▶ **ENTRIES SHOWN**
Start of Block

@[simp] theorem Hw.setChain_cfg (h : Hw) (ch : Nat) (x : Chain) : (h.setChain ch x).cfg = h.cfg := rfl
@[simp] theorem Hw.setChain_regs (h : Hw) (ch : Nat) (x : Chain) : (h.setChain ch x).regs = h.regs := rfl
@[simp] theorem Hw.setChain_mem (h : Hw) (ch : Nat) (x : Chain) : (h.setChain ch x).mem = h.mem := rfl
@[simp] theorem Hw.setChain_marked (h : Hw) (ch : Nat) (x : Chain) : (h.setChain ch x).marked = h.marked := rfl
@[simp] theorem Hw.setChain_undefBank (h : Hw) (ch : Nat) (x : Chain) : (h.setChain ch x).undefBank = h.undefBank := rfl
@[simp] theorem Hw.setChain_defd (h : Hw) (ch : Nat) (x : Chain) : (h.setChain ch x).defd = h.defd := rfl
@[simp] theorem Hw.setChain_mats (h : Hw) (ch : Nat) (x : Chain) : (h.setChain ch x).mats = h.mats := rfl
@[simp] theorem Hw.setChain_rmap (h : Hw) (ch : Nat) (x : Chain) : (h.setChain ch x).rmap = h.rmap := rfl
@[simp] theorem Hw.setChain_matResp (h : Hw) (ch : Nat) (x : Chain) : (h.setChain ch x).matResp = h.matResp := rfl
@[simp] theorem Hw.setChain_rgnLogs (h : Hw) (ch : Nat) (x : Chain) : (h.setChain ch x).rgnLogs = h.rgnLogs := rfl
@[simp] theorem Hw.setChain_meuLogs (h : Hw) (ch : Nat) (x : Chain) : (h.setChain ch x).meuLogs = h.meuLogs := rfl
@[simp] theorem Hw.setChain_fronds (h : Hw) (ch : Nat) (x : Chain) : (h.setChain ch x).fronds = h.fronds := rfl
@[simp] theorem Hw.setChain_scratch (h : Hw) (ch : Nat) (x : Chain) : (h.setChain ch x).scratch = h.scratch := rfl
@[simp] theorem Hw.setChain_csRam (h : Hw) (ch : Nat) (x : Chain) : (h.setChain ch x).csRam = h.csRam := rfl
@[simp] theorem Hw.setChain_mbxK (h : Hw) (ch : Nat) (x : Chain) : (h.setChain ch x).mbxK = h.mbxK := rfl
@[simp] theorem Hw.setChain_mbxT (h : Hw) (ch : Nat) (x : Chain) : (h.setChain ch x).mbxT = h.mbxT := rfl
@[simp] theorem Hw.setChain_mgmtQ (h : Hw) (ch : Nat) (x : Chain) : (h.setChain ch x).mgmtQ = h.mgmtQ := rfl
@[simp] theorem Hw.setChain_svcQ (h : Hw) (ch : Nat) (x : Chain) : (h.setChain ch x).svcQ = h.svcQ := rfl
@[simp] theorem Hw.setChain_svcTaken (h : Hw) (ch : Nat) (x : Chain) : (h.setChain ch x).svcTaken = h.svcTaken := rfl
@[simp] theorem Hw.setChain_links (h : Hw) (ch : Nat) (x : Chain) : (h.setChain ch x).links = h.links := rfl
@[simp] theorem Hw.setChain_lanes (h : Hw) (ch : Nat) (x : Chain) : (h.setChain ch x).lanes = h.lanes := rfl
@[simp] theorem Hw.setChain_ctxs (h : Hw) (ch : Nat) (x : Chain) : (h.setChain ch x).ctxs = h.ctxs := rfl
@[simp] theorem Hw.setChain_queues (h : Hw) (ch : Nat) (x : Chain) : (h.setChain ch x).queues = h.queues := rfl
@[simp] theorem Hw.setChain_mreqs (h : Hw) (ch : Nat) (x : Chain) : (h.setChain ch x).mreqs = h.mreqs := rfl
@[simp] theorem Hw.setChain_sresp (h : Hw) (ch : Nat) (x : Chain) : (h.setChain ch x).sresp = h.sresp := rfl
@[simp] theorem Hw.setChain_out (h : Hw) (ch : Nat) (x : Chain) : (h.setChain ch x).out = h.out := rfl
@[simp] theorem Hw.setChain_scred (h : Hw) (ch : Nat) (x : Chain) : (h.setChain ch x).scred = h.scred := rfl
@[simp] theorem Hw.setChain_retired (h : Hw) (ch : Nat) (x : Chain) : (h.setChain ch x).retired = h.retired := rfl
@[simp] theorem Hw.setChain_hpAcc (h : Hw) (ch : Nat) (x : Chain) : (h.setChain ch x).hpAcc = h.hpAcc := rfl
@[simp] theorem Hw.setChain_xlts (h : Hw) (ch : Nat) (x : Chain) : (h.setChain ch x).xlts = h.xlts := rfl
@[simp] theorem Hw.setChain_irqAge (h : Hw) (ch : Nat) (x : Chain) : (h.setChain ch x).irqAge = h.irqAge := rfl
@[simp] theorem Hw.setChain_irqHoff (h : Hw) (ch : Nat) (x : Chain) : (h.setChain ch x).irqHoff = h.irqHoff := rfl
@[simp] theorem Hw.setChain_irqIn (h : Hw) (ch : Nat) (x : Chain) : (h.setChain ch x).irqIn = h.irqIn := rfl
@[simp] theorem Hw.setChain_tmrs (h : Hw) (ch : Nat) (x : Chain) : (h.setChain ch x).tmrs = h.tmrs := rfl
@[simp] theorem Hw.setChain_tmrLink (h : Hw) (ch : Nat) (x : Chain) : (h.setChain ch x).tmrLink = h.tmrLink := rfl
@[simp] theorem Hw.setChain_tgate (h : Hw) (ch : Nat) (x : Chain) : (h.setChain ch x).tgate = h.tgate := rfl
@[simp] theorem Hw.setChain_snaps (h : Hw) (ch : Nat) (x : Chain) : (h.setChain ch x).snaps = h.snaps := rfl
@[simp] theorem Hw.setChain_wdtLim (h : Hw) (ch : Nat) (x : Chain) : (h.setChain ch x).wdtLim = h.wdtLim := rfl
@[simp] theorem Hw.setChain_tb (h : Hw) (ch : Nat) (x : Chain) : (h.setChain ch x).tb = h.tb := rfl
@[simp] theorem Hw.setChain_beatDiv (h : Hw) (ch : Nat) (x : Chain) : (h.setChain ch x).beatDiv = h.beatDiv := rfl
@[simp] theorem Hw.setChain_lchKey (h : Hw) (ch : Nat) (x : Chain) : (h.setChain ch x).lchKey = h.lchKey := rfl
@[simp] theorem Hw.setChain_lchArm (h : Hw) (ch : Nat) (x : Chain) : (h.setChain ch x).lchArm = h.lchArm := rfl
@[simp] theorem Hw.setChain_lchSalt (h : Hw) (ch : Nat) (x : Chain) : (h.setChain ch x).lchSalt = h.lchSalt := rfl
@[simp] theorem Hw.setChain_lchExp (h : Hw) (ch : Nat) (x : Chain) : (h.setChain ch x).lchExp = h.lchExp := rfl
@[simp] theorem Hw.setChain_boot (h : Hw) (ch : Nat) (x : Chain) : (h.setChain ch x).boot = h.boot := rfl
@[simp] theorem Hw.setChain_dbg (h : Hw) (ch : Nat) (x : Chain) : (h.setChain ch x).dbg = h.dbg := rfl
@[simp] theorem Hw.setChain_trace (h : Hw) (ch : Nat) (x : Chain) : (h.setChain ch x).trace = h.trace := rfl
@[simp] theorem Hw.setChain_pwr (h : Hw) (ch : Nat) (x : Chain) : (h.setChain ch x).pwr = h.pwr := rfl
@[simp] theorem Hw.setChain_recs (h : Hw) (ch : Nat) (x : Chain) : (h.setChain ch x).recs = h.recs := rfl
@[simp] theorem Hw.setChain_wearBeats (h : Hw) (ch : Nat) (x : Chain) : (h.setChain ch x).wearBeats = h.wearBeats := rfl
@[simp] theorem Hw.setChain_wear (h : Hw) (ch : Nat) (x : Chain) : (h.setChain ch x).wear = h.wear := rfl
@[simp] theorem Hw.setChain_porN (h : Hw) (ch : Nat) (x : Chain) : (h.setChain ch x).porN = h.porN := rfl
@[simp] theorem Hw.setChain_rstN (h : Hw) (ch : Nat) (x : Chain) : (h.setChain ch x).rstN = h.rstN := rfl
@[simp] theorem Hw.setChain_testEn (h : Hw) (ch : Nat) (x : Chain) : (h.setChain ch x).testEn = h.testEn := rfl
@[simp] theorem Hw.setChain_clkStop (h : Hw) (ch : Nat) (x : Chain) : (h.setChain ch x).clkStop = h.clkStop := rfl
@[simp] theorem Hw.setChain_pllLost (h : Hw) (ch : Nat) (x : Chain) : (h.setChain ch x).pllLost = h.pllLost := rfl
@[simp] theorem Hw.setChain_pllAt (h : Hw) (ch : Nat) (x : Chain) : (h.setChain ch x).pllAt = h.pllAt := rfl
@[simp] theorem Hw.setChain_busRd (h : Hw) (ch : Nat) (x : Chain) : (h.setChain ch x).busRd = h.busRd := rfl
@[simp] theorem Hw.setChain_seq (h : Hw) (ch : Nat) (x : Chain) : (h.setChain ch x).seq = h.seq := rfl
@[simp] theorem Hw.setChain_free (h : Hw) (ch : Nat) (x : Chain) : (h.setChain ch x).free = h.free := rfl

End of Block

▶ **REQUIRED ACTION**
The answer is the run of lines above from the line containing "h.mats := rfl" through the line containing "h.ctxs := rfl", copied exactly and alone.

▶ **ANSWER AREA**
@[simp] theorem Hw.setChain_mats (h : Hw) (ch : Nat) (x : Chain) : (h.setChain ch x).mats = h.mats := rfl
@[simp] theorem Hw.setChain_rmap (h : Hw) (ch : Nat) (x : Chain) : (h.setChain ch x).rmap = h.rmap := rfl
@[simp] theorem Hw.setChain_matResp (h : Hw) (ch : Nat) (x : Chain) : (h.setChain ch x).matResp = h.matResp := rfl
@[simp] theorem Hw.setChain_rgnLogs (h : Hw) (ch : Nat) (x : Chain) : (h.setChain ch x).rgnLogs = h.rgnLogs := rfl
@[simp] theorem Hw.setChain_meuLogs (h : Hw) (ch : Nat) (x : Chain) : (h.setChain ch x).meuLogs = h.meuLogs := rfl
@[simp] theorem Hw.setChain_fronds (h : Hw) (ch : Nat) (x : Chain) : (h.setChain ch x).fronds = h.fronds := rfl
@[simp] theorem Hw.setChain_scratch (h : Hw) (ch : Nat) (x : Chain) : (h.setChain ch x).scratch = h.scratch := rfl
@[simp] theorem Hw.setChain_csRam (h : Hw) (ch : Nat) (x : Chain) : (h.setChain ch x).csRam = h.csRam := rfl
@[simp] theorem Hw.setChain_mbxK (h : Hw) (ch : Nat) (x : Chain) : (h.setChain ch x).mbxK = h.mbxK := rfl
@[simp] theorem Hw.setChain_mbxT (h : Hw) (ch : Nat) (x : Chain) : (h.setChain ch x).mbxT = h.mbxT := rfl
@[simp] theorem Hw.setChain_mgmtQ (h : Hw) (ch : Nat) (x : Chain) : (h.setChain ch x).mgmtQ = h.mgmtQ := rfl
@[simp] theorem Hw.setChain_svcQ (h : Hw) (ch : Nat) (x : Chain) : (h.setChain ch x).svcQ = h.svcQ := rfl
@[simp] theorem Hw.setChain_svcTaken (h : Hw) (ch : Nat) (x : Chain) : (h.setChain ch x).svcTaken = h.svcTaken := rfl
@[simp] theorem Hw.setChain_links (h : Hw) (ch : Nat) (x : Chain) : (h.setChain ch x).links = h.links := rfl
@[simp] theorem Hw.setChain_lanes (h : Hw) (ch : Nat) (x : Chain) : (h.setChain ch x).lanes = h.lanes := rfl
@[simp] theorem Hw.setChain_ctxs (h : Hw) (ch : Nat) (x : Chain) : (h.setChain ch x).ctxs = h.ctxs := rfl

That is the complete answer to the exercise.